しかも前翅を無理矢理上げると、真っ直ぐ展翅板に刺した筈の針まで上に引っ張られて前に傾く。ゆえに、それを見越して針を手前に傾けて展翅板に刺すなんていう面倒くさい事もせねばならぬのじゃ。
尚、後翅を上げ過ぎないのもコツ。上げ過ぎると寸詰まりになってカッコ悪い。思い切って下げてみませう。まあ、好みもあるから強くは奨めないけどね。

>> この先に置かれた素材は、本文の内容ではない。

-- ==== Sys2Proof/Syntax.lean ====
section
/-! DEFINITION. The operations of the block and the other rows of spec/opcode_table.json, one constructor a row, in the table's order. -/

namespace Sys2Proof

/-- One constructor for each of the 37 rows of the opcode table.
The first 17 are the operations of R103, then the unassigned codes (R104), the three frame classes (R106) and
the sixteen transition rows of DEC.STEP (R106, R178).
A transition row whose byte condition is one constant carries no byte; the others carry the input byte `b`.
A frame row carries the length byte `L` of its header word and `rest`, the bytes after the header: payload,
checksum, CR, LF when `L` is at most 223, none when it is more (R90, R94, R101). -/
inductive Instr where
  | rbPush (r : RingSel) (b : Byte)
  | rbPop (r : RingSel)
  | rbAvail (r : RingSel)
  | encodeFrame (ptype len : Byte) (payload : List Byte)
  | decStep (b : Byte)
  | decReset
  | dispatch (p : Packet)
  | rxByte (b : Byte)
  | poll1
  | pollAll
  | enqueue (ptype len : Byte) (payload : List Byte)
  | sendSpeed (left right : Half)
  | sendMessage (n : Nat) (text : List Byte)
  | txByte
  | txFlush
  | ioFail
  | alive
  | badOp (code : BitVec 5)
  | frameSpeed (len : Byte) (rest : List Byte)
  | frameMessage (len : Byte) (rest : List Byte)
  | frameUnknown (ptype len : Byte) (rest : List Byte)
  | decSync1Hit
  | decSync1Miss (b : Byte)
  | decSync2Hit
  | decSync2Miss (b : Byte)
  | decType (b : Byte)
  | decLengthZero
  | decLengthOver (b : Byte)
  | decLengthOk (b : Byte)
  | decDataMore (b : Byte)
  | decDataLast (b : Byte)
  | decChecksumOk (b : Byte)
  | decChecksumBad (b : Byte)
  | decCrOk
  | decCrBad (b : Byte)
  | decLfOk
  | decLfBad (b : Byte)
  deriving DecidableEq, Repr

end Sys2Proof
end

けど、もし下げてみて気に喰わなければ上げりゃいいんだから、1回くらいは試して下され。

 
(註3)戸沢白雲斎
元々は講談師の二代玉田玉秀斎が、その創作講談中で作り出した架空の人物で、『猿飛佐助』や『真田十勇士』などの「立川文庫」の作品に登場する。そしてその後も作品は様々な形でアレンジされて現代に至るが、常に老人として描かれている。

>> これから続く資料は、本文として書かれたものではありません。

-- ==== Sys2Proof/Machine/Operands.lean ====
section
/-! DEFINITION. Operand forms: who issues an operation (R259), the Speed payload (R98), the clamp (R221), the checksum (R76), the
frame (R90), the classification of a packet (R220), the truncation of a message (R144). -/

namespace Sys2Proof.Machine

/-! ## Agents -/

/-- The producer of a ring: the receive agent for `in`, the enqueuing agent for `out` (R73). -/
def producer : RingSel → Agent
  | .inp => .rx
  | .out => .cmd

/-- The consumer of a ring: the polling agent for `in`, the transmit agent for `out` (R73). -/
def consumer : RingSel → Agent
  | .inp => .poll
  | .out => .tx

/-- The agent whose operation this is (R126, R259). The transition rows and the frame rows are the decoder's, so the polling
agent's (R73; log 3, 4). ALIVE, RB.AVAIL and the unassigned codes belong to no one agent. -/
def home : Instr → Agent
  | .rbPush r _ => producer r
  | .rbPop r => consumer r
  | .rbAvail _ => .status
  | .encodeFrame _ _ _ => .cmd
  | .decStep _ => .poll
  | .decReset => .poll
  | .dispatch _ => .poll
  | .rxByte _ => .rx
  | .poll1 => .poll
  | .pollAll => .poll
  | .enqueue _ _ _ => .cmd
  | .sendSpeed _ _ => .cmd
  | .sendMessage _ _ => .cmd
  | .txByte => .tx
  | .txFlush => .tx
  | .ioFail => .fault
  | .alive => .status
  | .badOp _ => .status
  | .frameSpeed _ _ => .poll
  | .frameMessage _ _ => .poll
  | .frameUnknown _ _ _ => .poll
  | .decSync1Hit => .poll
  | .decSync1Miss _ => .poll
  | .decSync2Hit => .poll
  | .decSync2Miss _ => .poll
  | .decType _ => .poll
  | .decLengthZero => .poll
  | .decLengthOver _ => .poll
  | .decLengthOk _ => .poll
  | .decDataMore _ => .poll
  | .decDataLast _ => .poll
  | .decChecksumOk _ => .poll
  | .decChecksumBad _ => .poll
  | .decCrOk => .poll
  | .decCrBad _ => .poll
  | .decLfOk => .poll
  | .decLfBad _ => .poll

/-- What an agent may issue: its own operations, and the STATUS operations "by any agent at any time" (R200, R259). -/
def mayIssue (a : Agent) (i : Instr) : Bool := home i == a || home i == .status

/-- What a variant admits: IO.FAIL is for the host only, "never issued" on the device (R199, R203, R246; log 7). -/
def variantAdmits (v : Threads) (i : Instr) : Bool := !(v == .device && i == .ioFail)

/-- The requests waiting on an agent's port (R14). -/
def Ports.get (p : Ports) : Agent → List Byte
  | .rx => p.rx
  | .poll => p.poll
  | .cmd => p.cmd
  | .tx => p.tx
  | .fault => p.fault
  | .status => p.status

def Ports.set (p : Ports) (a : Agent) (l : List Byte) : Ports :=
  match a with
  | .rx => { p with rx := l }
  | .poll => { p with poll := l }
  | .cmd => { p with cmd := l }
  | .tx => { p with tx := l }
  | .fault => { p with fault := l }
  | .status => { p with status := l }

/-! ## Frames -/

/-- The bitwise XOR of a byte sequence; `0x00` for none (R76, R96). -/
def checksum : List Byte → Byte
  | [] => 0#8
  | b :: t => b ^^^ checksum t

/-- The frame of R90: sync, sync, type, length, payload, checksum, CR, LF. -/
def frameBytes (ptype len : Byte) (payload : List Byte) : List Byte :=
  [syncByte, syncByte, ptype, len] ++ payload ++ [checksum payload, crByte, lfByte]

/-- ENCODE's result (R140): `none` stands for `TooLong` (R141). A payload operand longer than `len` gives its first `len` bytes
(log 21: the operands of a well-formed ENCODE agree). -/
def encodedFrame (ptype len : Byte) (payload : List Byte) : Option (List Byte) :=
  if payloadMax < len.toNat then none else some (frameBytes ptype len (payload.take len.toNat))

/-! ## Payloads -/

/-- `v[7:0]` and `v[15:8]`. -/
def lowByte (v : Half) : Byte := v.extractLsb' 0 8

def highByte (v : Half) : Byte := v.extractLsb' 8 8

/-- The Speed payload on sending: little-endian left, then right (R98, R143). -/
def speedPayload (left right : Half) : List Byte := [lowByte left, highByte left, lowByte right, highByte right]

/-- `pay[i+1] ++ pay[i]`, that is `pay[i] + 256 * pay[i+1]` (R98, R63). -/
def assembleHalf (lo hi : Byte) : Half := hi ++ lo

/-- `min(v, 10000)`, an unsigned compare (R78, R221). -/
def clampSpeed (v : Half) : Half := if v ≤ speedMax then v else speedMax

/-- SEND_MESSAGE keeps the first `min(n, 200)` bytes (R144). -/
def messageLength (n : Nat) : Nat := min n msgMax

/-- The case split of DISPATCH (R220), with the Speed payload assembled (R221). -/
def classify (p : Packet) : PacketClass :=
  if p.ptype = typeSpeed then
    match p.payload with
    | [l0, l1, r0, r1] => .speed (assembleHalf l0 l1) (assembleHalf r0 r1)
    | other => .speedMalformed other.length
  else if p.ptype = typeMessage then .message p.payload
  else .unknown p.ptype

end Sys2Proof.Machine
end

甲賀流忍術の名人で、諸国漫遊中に信濃国鳥居峠で出会った猿飛佐助を鍛え、その秘伝を授けた。ザックリ言ってしまえば、『スターウォーズ』のヨーダとか『ベストキッド』のお師匠さんみたいなジジイの達人的存在だ。


(出展『馬場卓也@るろうビ作家』)

画像は映画『百地三太夫』で丹波哲郎が演じる戸沢白雲斎。
高さ30mくらいの崖をひょいと飛び降り、コマ落としのようにギュンギュンで走ってくるのじゃよ。